しかしルフィはひょいひょいと、確かにずっしりと重かったはずのケースを上下させる。
その様に嫌な予感を覚え、ナミ達は急いでケースを開いてみせる。
そして、そこにあった光景を目の当たりにして、三人一斉に盛大な悲鳴をあげた。
「ギャ〜〜〜〜〜〜ッ!!!」
「いや〜〜〜〜っ!!!」
「バカ、何騒いでんだっ!!! ぶっ‼︎ オイ女っ‼︎ てめェそういう座り方をしたら…!!!」
「2億B、ないっ!!!」
騒がしい三人の様子を伺いにパウリーが戻ってきて、ナミの膝を抱えた体勢に顔を真っ赤にする。
しかし、ルフィ達はそれどころではない。
ぎっしり詰まっていたはずの大金が、3分の2が丸々すり替えられ、無くなっていたのだから。
「騒がしいな。それより…カク、お前さっきフランキー一家と一緒にいなかったか?」
「ん? 何言うとる。ワシァ今日はフランキー一家など見かけてもおらんぞ」
「…………おかしいな、確かにおめェの長ェ鼻を確認したんだが」
「ちょっと待ってその会話!!!」
パウリーと一緒に目を見開き、叫んでいたルフィ達は、カク達が口にしていた会話の内容に反応する。
鼻の長い男と聞いて、思い付くのはもう一人しかいなかった。
「ウソップだっ!!!」
「フランキー一家と一緒にいたの!!?」
「一緒にいたというか…抱えられて連れてかれてたというか」
「誘拐じゃないっ!!!」
「止めろヨ!!!」
暢気に首を傾げるルルに、ナミとリンが目を吊り上げて叫ぶ。
知り合いと間違えるならまだしも、攫われてそのまま放置するとは何を考えているのかと。
すかさずナミは、ルフィに振り向き指示を放つ。
「ルフィ、急いで探すのよ‼︎」
「おう!!!」
「―――ってちょっと待ってどこ探す気⁉︎ ルフィ〜〜〜!!!」
ナミが告げるのとほぼ同時に、ルフィは仲間を探しに走り出す。
しかし、手掛かりも何も無いのに飛び出してしまったため、慌てて呼び止めるも、もうルフィの姿は見えなくなってしまう。

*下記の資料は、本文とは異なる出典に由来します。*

-- ==== Sys2Proof/Tests/Slice0.lean ====
section
/-! SUPPORT. Tests. Every expected value is taken from spec/95_test_vectors.md (the vector is named) or read off the rule named;
the words are written out from the patterns of spec/30_encoding.md R138. The last part shows, for each statement with
hypotheses, a state and operands that meet them. -/

namespace Sys2Proof.Tests

open Sys2Proof.Machine

/-! ### WellFormed: ill-formed terms are refused -/

/-- SYS with the low byte of CLS: that word is CLS (R140). -/
theorem test_wellFormed_refuses_sys_E0 : wellFormed (.sys 0x0E0) = false := by decide
theorem test_wellFormed_refuses_sys_EE : wellFormed (.sys 0x1EE) = false := by decide
theorem test_wellFormed_accepts_sys : wellFormed (.sys 0x1EF) = true := by decide

/-! ### Decoding: one word for every instruction, from R138 and spec/95_test_vectors.md 2.1 -/

theorem test_decode_cls : decodeWord 0x00E0#16 = .ok (.cls 0x0) := by decide
theorem test_decode_cls_x : decodeWord 0x01E0#16 = .ok (.cls 0x1) := by decide
theorem test_decode_ret : decodeWord 0x00EE#16 = .ok (.ret 0x0) := by decide
theorem test_decode_ret_x : decodeWord 0x05EE#16 = .ok (.ret 0x5) := by decide
theorem test_decode_sys : decodeWord 0x00FE#16 = .ok (.sys 0x0FE) := by decide
theorem test_decode_jp : decodeWord 0x1ABC#16 = .ok (.jp 0xABC) := by decide
theorem test_decode_call : decodeWord 0x2210#16 = .ok (.call 0x210) := by decide
theorem test_decode_seImm : decodeWord 0x3142#16 = .ok (.seImm 0x1 0x42) := by decide
theorem test_decode_sneImm : decodeWord 0x4143#16 = .ok (.sneImm 0x1 0x43) := by decide
theorem test_decode_seReg : decodeWord 0x5125#16 = .ok (.seReg 0x1 0x2 0x5) := by decide
theorem test_decode_ldImm : decodeWord 0x63A5#16 = .ok (.ldImm 0x3 0xA5) := by decide
theorem test_decode_addImm : decodeWord 0x7FF5#16 = .ok (.addImm 0xF 0xF5) := by decide
theorem test_decode_ldReg : decodeWord 0x8120#16 = .ok (.ldReg 0x1 0x2) := by decide
theorem test_decode_orReg : decodeWord 0x8121#16 = .ok (.orReg 0x1 0x2) := by decide
theorem test_decode_andReg : decodeWord 0x8122#16 = .ok (.andReg 0x1 0x2) := by decide
theorem test_decode_xorReg : decodeWord 0x8123#16 = .ok (.xorReg 0x1 0x2) := by decide
theorem test_decode_addReg : decodeWord 0x8F14#16 = .ok (.addReg 0xF 0x1) := by decide
theorem test_decode_sub : decodeWord 0x8F15#16 = .ok (.sub 0xF 0x1) := by decide
theorem test_decode_shr : decodeWord 0x8126#16 = .ok (.shr 0x1 0x2) := by decide
theorem test_decode_subn : decodeWord 0x8127#16 = .ok (.subn 0x1 0x2) := by decide
theorem test_decode_shl : decodeWord 0x812E#16 = .ok (.shl 0x1 0x2) := by decide
theorem test_decode_sneReg : decodeWord 0x9127#16 = .ok (.sneReg 0x1 0x2 0x7) := by decide
theorem test_decode_ldI : decodeWord 0xA123#16 = .ok (.ldI 0x123) := by decide
theorem test_decode_jpOff : decodeWord 0xB300#16 = .ok (.jpOff 0x300) := by decide
theorem test_decode_rnd : decodeWord 0xC30F#16 = .ok (.rnd 0x3 0x0F) := by decide
theorem test_decode_drw : decodeWord 0xD125#16 = .ok (.drw 0x1 0x2 0x5) := by decide
theorem test_decode_skp : decodeWord 0xE49E#16 = .ok (.skp 0x4) := by decide
theorem test_decode_sknp : decodeWord 0xE4A1#16 = .ok (.sknp 0x4) := by decide
theorem test_decode_ldVxDt : decodeWord 0xF307#16 = .ok (.ldVxDt 0x3) := by decide
theorem test_decode_ldVxK : decodeWord 0xF50A#16 = .ok (.ldVxK 0x5) := by decide
theorem test_decode_ldDtVx : decodeWord 0xF315#16 = .ok (.ldDtVx 0x3) := by decide
theorem test_decode_ldStVx : decodeWord 0xF318#16 = .ok (.ldStVx 0x3) := by decide
theorem test_decode_addI : decodeWord 0xF51E#16 = .ok (.addI 0x5) := by decide
theorem test_decode_ldF : decodeWord 0xF029#16 = .ok (.ldF 0x0) := by decide
theorem test_decode_ldB : decodeWord 0xFA33#16 = .ok (.ldB 0xA) := by decide
theorem test_decode_ldMemVx : decodeWord 0xF255#16 = .ok (.ldMemVx 0x2) := by decide
theorem test_decode_ldVxMem : decodeWord 0xF265#16 = .ok (.ldVxMem 0x2) := by decide
theorem test_decode_undefined_8 : decodeWord 0x812F#16 = .error (.undefinedType8 0x812F) := by decide
theorem test_decode_undefined_E : decodeWord 0xE1B1#16 = .error (.undefinedTypeE 0xE1B1) := by decide
theorem test_decode_undefined_F : decodeWord 0xF175#16 = .error (.undefinedTypeF 0xF175) := by decide
theorem test_decode_bytes : decode [0xA1#8, 0x23#8, 0x77#8] = .ok (.ldI 0x123, [0x77#8]) := by decide
theorem test_decode_one_byte : decode [0xA1#8] = .error .truncated := by decide
theorem test_decode_table_word : decodeTableWord 16 0x6F07 = some (.ldImm 0xF 0x07) := by decide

ならば、とナミはパウリー達に振り向き、詳しい情報を求めた。
「フランキー一家とグリードファミリーのアジトはどこ!!?」
「アジトというか…解体の作業場はお前らが船停めてるっていう〝岩場の岬〟から、ずっと北東へ行った海岸にある『フランキーハウス』だ」
ならば、金と仲間を奪った連中はそこにいるはず、とナミは当たりをつける。
それを見たリンが、自分の胸を叩いて走り出した。
「麦わらはおれが捜すヨ!!! 人探しなら大得意なんダ!!!」
「じゃ…‼ 頼んだわよ!!! あたしはこのお金、船に置きに行ってくる!!!」
大金を取り戻しに行くのに、大金を持って行っては本末転倒。
頼もしい仲間と共に守っていなければと、ナミは急いでヤガラブルに飛び乗り、岩場の岬に向けて移動を開始した。
「あいつら…‼︎ 絶対許さないっ!!!」
きっとルフィ達なら、全部取り戻してきてくれる。
そう信じ、ナミはひたすらにヤガラブルをメリー号の元へ急がせた。